Dataset entries:
•••••

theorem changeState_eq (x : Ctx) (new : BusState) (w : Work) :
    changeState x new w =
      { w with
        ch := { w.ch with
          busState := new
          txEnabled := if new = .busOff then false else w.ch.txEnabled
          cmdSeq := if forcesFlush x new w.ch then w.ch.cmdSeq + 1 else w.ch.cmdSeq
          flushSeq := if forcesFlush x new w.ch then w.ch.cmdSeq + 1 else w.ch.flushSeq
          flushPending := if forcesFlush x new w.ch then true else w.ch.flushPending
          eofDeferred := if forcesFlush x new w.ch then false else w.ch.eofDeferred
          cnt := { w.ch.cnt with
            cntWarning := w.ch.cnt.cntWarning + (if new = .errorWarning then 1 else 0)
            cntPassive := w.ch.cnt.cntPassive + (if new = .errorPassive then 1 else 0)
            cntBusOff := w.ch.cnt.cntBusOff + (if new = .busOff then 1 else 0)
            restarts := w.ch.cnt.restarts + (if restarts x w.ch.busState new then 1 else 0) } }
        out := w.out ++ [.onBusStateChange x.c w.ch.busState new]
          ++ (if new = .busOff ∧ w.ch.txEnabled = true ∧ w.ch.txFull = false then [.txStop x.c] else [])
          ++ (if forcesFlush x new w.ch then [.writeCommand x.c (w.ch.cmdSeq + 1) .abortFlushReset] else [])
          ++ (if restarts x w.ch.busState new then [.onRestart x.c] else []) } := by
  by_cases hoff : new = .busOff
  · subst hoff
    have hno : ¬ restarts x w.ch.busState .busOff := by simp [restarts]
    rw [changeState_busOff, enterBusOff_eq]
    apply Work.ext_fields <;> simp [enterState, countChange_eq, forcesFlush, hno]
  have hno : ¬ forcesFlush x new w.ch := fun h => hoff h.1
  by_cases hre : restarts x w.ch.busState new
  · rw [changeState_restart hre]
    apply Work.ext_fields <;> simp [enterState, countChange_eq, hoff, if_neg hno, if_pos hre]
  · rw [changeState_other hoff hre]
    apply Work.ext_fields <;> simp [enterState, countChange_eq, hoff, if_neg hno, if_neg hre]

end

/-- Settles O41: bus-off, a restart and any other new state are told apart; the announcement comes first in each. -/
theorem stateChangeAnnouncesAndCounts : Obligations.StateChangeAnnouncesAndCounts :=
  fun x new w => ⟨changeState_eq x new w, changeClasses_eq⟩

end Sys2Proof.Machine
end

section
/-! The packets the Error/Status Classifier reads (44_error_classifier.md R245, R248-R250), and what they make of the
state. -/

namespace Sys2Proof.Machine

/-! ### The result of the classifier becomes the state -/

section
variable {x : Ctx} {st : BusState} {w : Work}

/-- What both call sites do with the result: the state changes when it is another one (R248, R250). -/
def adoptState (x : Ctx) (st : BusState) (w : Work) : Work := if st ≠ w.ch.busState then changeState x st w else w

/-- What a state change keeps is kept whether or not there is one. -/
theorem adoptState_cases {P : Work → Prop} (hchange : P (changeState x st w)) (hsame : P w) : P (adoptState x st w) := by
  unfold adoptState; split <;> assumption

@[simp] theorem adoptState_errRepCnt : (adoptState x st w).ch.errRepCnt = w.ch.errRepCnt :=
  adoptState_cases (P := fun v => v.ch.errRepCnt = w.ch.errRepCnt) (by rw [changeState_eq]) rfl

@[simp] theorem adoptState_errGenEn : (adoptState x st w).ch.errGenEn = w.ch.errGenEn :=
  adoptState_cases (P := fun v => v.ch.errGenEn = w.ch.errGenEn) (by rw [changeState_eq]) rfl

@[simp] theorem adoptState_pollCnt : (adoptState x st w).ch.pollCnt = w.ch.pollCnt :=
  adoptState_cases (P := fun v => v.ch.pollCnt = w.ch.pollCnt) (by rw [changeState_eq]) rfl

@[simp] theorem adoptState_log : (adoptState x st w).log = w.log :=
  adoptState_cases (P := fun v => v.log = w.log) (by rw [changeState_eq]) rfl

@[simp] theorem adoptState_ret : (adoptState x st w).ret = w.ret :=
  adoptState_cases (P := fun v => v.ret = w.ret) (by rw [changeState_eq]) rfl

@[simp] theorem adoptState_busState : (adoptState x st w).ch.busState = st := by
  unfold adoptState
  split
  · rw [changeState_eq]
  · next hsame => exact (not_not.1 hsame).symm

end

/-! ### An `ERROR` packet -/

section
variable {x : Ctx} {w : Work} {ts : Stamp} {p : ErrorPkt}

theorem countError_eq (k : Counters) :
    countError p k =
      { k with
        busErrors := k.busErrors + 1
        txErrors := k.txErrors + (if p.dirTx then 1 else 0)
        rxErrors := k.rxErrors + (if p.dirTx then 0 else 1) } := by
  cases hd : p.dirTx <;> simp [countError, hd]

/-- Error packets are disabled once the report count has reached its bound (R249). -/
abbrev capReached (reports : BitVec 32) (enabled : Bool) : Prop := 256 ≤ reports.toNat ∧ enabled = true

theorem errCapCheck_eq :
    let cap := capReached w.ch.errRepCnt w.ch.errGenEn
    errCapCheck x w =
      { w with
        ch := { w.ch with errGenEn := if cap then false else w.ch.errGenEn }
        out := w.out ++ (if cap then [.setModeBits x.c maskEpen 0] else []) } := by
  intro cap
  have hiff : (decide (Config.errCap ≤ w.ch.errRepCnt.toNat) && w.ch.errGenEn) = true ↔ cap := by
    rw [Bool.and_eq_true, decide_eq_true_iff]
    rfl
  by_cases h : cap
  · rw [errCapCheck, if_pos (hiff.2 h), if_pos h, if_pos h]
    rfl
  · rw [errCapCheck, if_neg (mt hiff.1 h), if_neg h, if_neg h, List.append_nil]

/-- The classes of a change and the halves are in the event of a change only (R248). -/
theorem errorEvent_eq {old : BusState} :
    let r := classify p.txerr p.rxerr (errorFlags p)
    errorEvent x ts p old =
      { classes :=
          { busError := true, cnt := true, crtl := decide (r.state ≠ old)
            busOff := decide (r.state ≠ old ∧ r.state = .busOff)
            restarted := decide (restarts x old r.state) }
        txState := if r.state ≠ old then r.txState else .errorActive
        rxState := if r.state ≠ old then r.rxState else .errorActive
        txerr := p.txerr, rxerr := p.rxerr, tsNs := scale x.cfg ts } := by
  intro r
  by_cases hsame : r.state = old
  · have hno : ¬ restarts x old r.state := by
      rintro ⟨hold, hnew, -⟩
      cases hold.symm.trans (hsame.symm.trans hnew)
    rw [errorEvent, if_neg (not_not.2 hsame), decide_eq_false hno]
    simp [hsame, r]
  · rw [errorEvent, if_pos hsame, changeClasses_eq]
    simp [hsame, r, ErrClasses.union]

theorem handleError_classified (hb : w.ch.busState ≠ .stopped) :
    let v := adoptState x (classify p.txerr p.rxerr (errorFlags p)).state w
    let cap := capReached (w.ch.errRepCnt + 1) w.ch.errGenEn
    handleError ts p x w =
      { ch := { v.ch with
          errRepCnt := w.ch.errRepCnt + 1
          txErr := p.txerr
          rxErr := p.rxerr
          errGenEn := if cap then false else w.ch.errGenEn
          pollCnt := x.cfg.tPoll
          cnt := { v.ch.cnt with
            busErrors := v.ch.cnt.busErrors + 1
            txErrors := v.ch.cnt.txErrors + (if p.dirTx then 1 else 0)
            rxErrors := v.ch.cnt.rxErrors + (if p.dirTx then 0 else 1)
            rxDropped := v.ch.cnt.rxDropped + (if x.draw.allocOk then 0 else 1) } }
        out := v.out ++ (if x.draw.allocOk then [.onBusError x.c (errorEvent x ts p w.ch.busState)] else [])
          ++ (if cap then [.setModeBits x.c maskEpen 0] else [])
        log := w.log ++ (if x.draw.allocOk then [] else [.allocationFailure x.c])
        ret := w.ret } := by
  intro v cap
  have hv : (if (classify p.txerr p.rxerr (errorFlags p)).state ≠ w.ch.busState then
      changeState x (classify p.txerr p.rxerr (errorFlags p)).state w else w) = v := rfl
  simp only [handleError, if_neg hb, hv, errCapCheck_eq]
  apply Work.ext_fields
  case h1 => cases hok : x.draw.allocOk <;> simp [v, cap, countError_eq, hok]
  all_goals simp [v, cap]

•••••

Task to carry out: Return a word-for-word copy of the lines above from the one holding "by_cases h : cap" through the one holding "log := w.log", with both of them included and nothing besides.

Result:
  by_cases h : cap
  · rw [errCapCheck, if_pos (hiff.2 h), if_pos h, if_pos h]
    rfl
  · rw [errCapCheck, if_neg (mt hiff.1 h), if_neg h, if_neg h, List.append_nil]

/-- The classes of a change and the halves are in the event of a change only (R248). -/
theorem errorEvent_eq {old : BusState} :
    let r := classify p.txerr p.rxerr (errorFlags p)
    errorEvent x ts p old =
      { classes :=
          { busError := true, cnt := true, crtl := decide (r.state ≠ old)
            busOff := decide (r.state ≠ old ∧ r.state = .busOff)
            restarted := decide (restarts x old r.state) }
        txState := if r.state ≠ old then r.txState else .errorActive
        rxState := if r.state ≠ old then r.rxState else .errorActive
        txerr := p.txerr, rxerr := p.rxerr, tsNs := scale x.cfg ts } := by
  intro r
  by_cases hsame : r.state = old
  · have hno : ¬ restarts x old r.state := by
      rintro ⟨hold, hnew, -⟩
      cases hold.symm.trans (hsame.symm.trans hnew)
    rw [errorEvent, if_neg (not_not.2 hsame), decide_eq_false hno]
    simp [hsame, r]
  · rw [errorEvent, if_pos hsame, changeClasses_eq]
    simp [hsame, r, ErrClasses.union]

theorem handleError_classified (hb : w.ch.busState ≠ .stopped) :
    let v := adoptState x (classify p.txerr p.rxerr (errorFlags p)).state w
    let cap := capReached (w.ch.errRepCnt + 1) w.ch.errGenEn
    handleError ts p x w =
      { ch := { v.ch with
          errRepCnt := w.ch.errRepCnt + 1
          txErr := p.txerr
          rxErr := p.rxerr
          errGenEn := if cap then false else w.ch.errGenEn
          pollCnt := x.cfg.tPoll
          cnt := { v.ch.cnt with
            busErrors := v.ch.cnt.busErrors + 1
            txErrors := v.ch.cnt.txErrors + (if p.dirTx then 1 else 0)
            rxErrors := v.ch.cnt.rxErrors + (if p.dirTx then 0 else 1)
            rxDropped := v.ch.cnt.rxDropped + (if x.draw.allocOk then 0 else 1) } }
        out := v.out ++ (if x.draw.allocOk then [.onBusError x.c (errorEvent x ts p w.ch.busState)] else [])
          ++ (if cap then [.setModeBits x.c maskEpen 0] else [])
        log := w.log ++ (if x.draw.allocOk then [] else [.allocationFailure x.c])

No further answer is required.